**Work task:**
Count how many lines of the data below contain the string "setPortState"; the reply should be that number alone.
^^^^^^^^
/-- Training begins: the generations allowed are those that sub-index 01 holds now (R294). -/
def startTrain (s : State) (p : Nat) : State :=
  setPortState (modPort s p (fun x => { x with gens := oget s (portIdx p) 1 })) p 1

/-- The port has been trained and still sees its neighbour: its cable is present and signal is there (R512, R536). -/
def linked (s : State) (p : Nat) : Bool :=
  let x := getPort s p
  portState s p != 0 && x.pres && x.signal && !x.cred.isEmpty

/-- Full training: what an earlier one agreed is gone (R259, R270). -/
def fullTrain (s : State) (p : Nat) : State := startTrain (modPort s p (fun x => { x with cred := [] })) p

/-- A retrain, fast or full, of a port that may train: counted, and followed by a new hello exchange (R259). A quarantined port shows
QUARANTINE throughout (R287, assumption log 114). Suspect lanes stay so until the seal (R260). -/
def retrain (s : State) (p : Nat) : State :=
  if portState s p == 0 || !(getPort s p).pres then s
  else
    let s0 := if portState s p == 5 then modPort s p (fun x => { x with quietTrain := true }) else startTrain s p
    modPort (baroAdd (bumpErr s0 (portIdx p) 0x0D 1 0x0D1A) 3 1) p (fun x =>
      { x with helloIn := false, helloOut := false, nakDue := false, nakSent := false, replay := x.unack.length, badRun := 0, rxHello := [] })

/-- A physical lane goes out of service (R260): it is suspect no more. -/
def spareLane (s : State) (p lane : Nat) : State :=
  if oget s (portIdx p) 5 != 0xFF then portDown (raise s 0x0D12 []) p
  else
    let s1 := modPort s p (fun x => { x with suspect := x.suspect.filter (fun l => l ≠ lane) })
    retrain (baroAdd (raise (oset s1 (portIdx p) 5 lane) 0x0D11 []) 4 1) p

/-! The hello exchange (R283, R284, R428). -/

/-- Bytes 0-143 of a HELLO of a port with its ephemeral key. -/
def helloBody (s : State) (p eph : Nat) : List Byte :=
  let pl := match s.plan with
    | some q => (1, q.dev, q.part, q.planId)
    | none => (0, 0, 0, 0)
  natLe 1 1 ++ natLe p 1 ++ natLe (getPort s p).gens 1 ++ natLe pl.1 1 ++ natLe pl.2.1 2 ++ natLe pl.2.2.1 2 ++
    natLe pl.2.2.2 8 ++ idKey s ++ p256Pub eph

/-- A port's HELLO message of its 224 bytes (Table 9-8): the sender's IDs with a plan in force. -/
def helloMsg (s : State) (p : Nat) (bs : List Byte) : Msg :=
  { mtype := 0x20, vc := 5, part := ownPart s, src := ownId s, dst := (planPort s p).nid, data := (List.range 7).map (fun i => dword (lslice bs (32 * i) 32)) }

/-- Puts a message of this port's HELLO behind what waits there, once. -/
def queueHello (s : State) (p : Nat) (bs : List Byte) : State :=
  if (tget [] s.txq p).any (fun m => m.mtype == 0x20) then s else enqueue s p (helloMsg s p bs)

/-- Sends a new HELLO with a fresh ephemeral key of the DRBG, signed with IDK. -/
def sendHello (s : State) (p : Nat) : State :=
  let (eph, s1) := drbgKey s
  let body := helloBody s1 p eph
  let (sig, s2) := idkSign s1 body
  let bs := body ++ sig ++ List.replicate 16 0#8
  let s3 := modPort s2 p (fun x => { x with hello := { x.hello with eph := eph, mine := bs }, helloOut := true, helloEnd := false })
  queueHello { s3 with txq := tset s3.txq p ((tget [] s3.txq p).filter (fun m => m.mtype ≠ 0x20)) } p bs

/-- HELLO_RESEND: every 1 ms until the far end's HELLO has come, for up to 100 ms (R284). -/
def helloResend (s : State) (p : Nat) : State :=
  let x := getPort s p
  if x.helloOut && !x.helloIn && !x.helloEnd && portState s p != 0 then queueHello s p x.hello.mine else s

/-- A byte string as an unsigned number, byte 0 most significant. -/
def digestNum (bs : List Byte) : Nat := beNat bs

/-- R428: the keys of the two directions, own sending key first; none when the far key is no point of the curve. -/
def linkKeys (p : Nat) (mine far : List Byte) (eph : Nat) : Option (List Byte × List Byte) :=
  (ecdh eph (lslice far 80 64)).map (fun z =>
    let dm := digestNum (sha256 (lslice mine 16 64))
    let df := digestNum (sha256 (lslice far 16 64))
    let low := if dm == df then decide (p < (far.getD 1 0#8).toNat) else decide (dm < df)
    let salt := sha256 (if low then mine.take 144 ++ far.take 144 else far.take 144 ++ mine.take 144)
    let okm := hkdf salt z (ascii "RLM4-SWEUL-LINK") 64
    if low then (okm.take 32, okm.drop 32) else (okm.drop 32, okm.take 32))

/-- A frame body that carries a HELLO: its first slot is a message header of that type. -/
def helloFrame (body : List Byte) : Bool := leNat (body.take 12) / 2 ^ 26 % 2 == 1 && body.getD 12 0#8 == 0x20#8

/-- The same frame without messages: its SEQ and ACK, every slot zero. -/
def idleBody (body : List Byte) : List Byte :=
  let b := natLe (leNat (body.take 12) % 2 ^ 24) 12 ++ List.replicate 900 0#8
  b ++ natLe (crc32 b) 4

/-- A port that ends in QUARANTINE or ABSENT carries no message (R262): a message under way ends, and the frames that it would send
again carry HELLOs alone (assumption log 127). -/
def muzzle (s : State) (p : Nat) : State :=
  modPort s p (fun x => { x with carries := false, txWords := [], txCur := none, rxWords := [],
                                 unack := x.unack.map (fun f => if helloFrame f.body then f else ({ f with body := idleBody f.body } : TxFrame)) })

/-- A port is quarantined with a reason: 1 EXTRA, 2 WRONG, 3 FOREIGN, 4 AUTH. -/
def quarantine (s : State) (p reason : Nat) : State :=
  raise (oset (setPortState (muzzle s p) p 5) (portIdx p) 4 reason) 0x0D15 []

/-- A used port finds nobody (Table 9-13). -/
def markAbsent (s : State) (p : Nat) : State := raise (setPortState (muzzle s p) p 4) 0x0D16 []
^^^^^^^^
**Written solution:**
3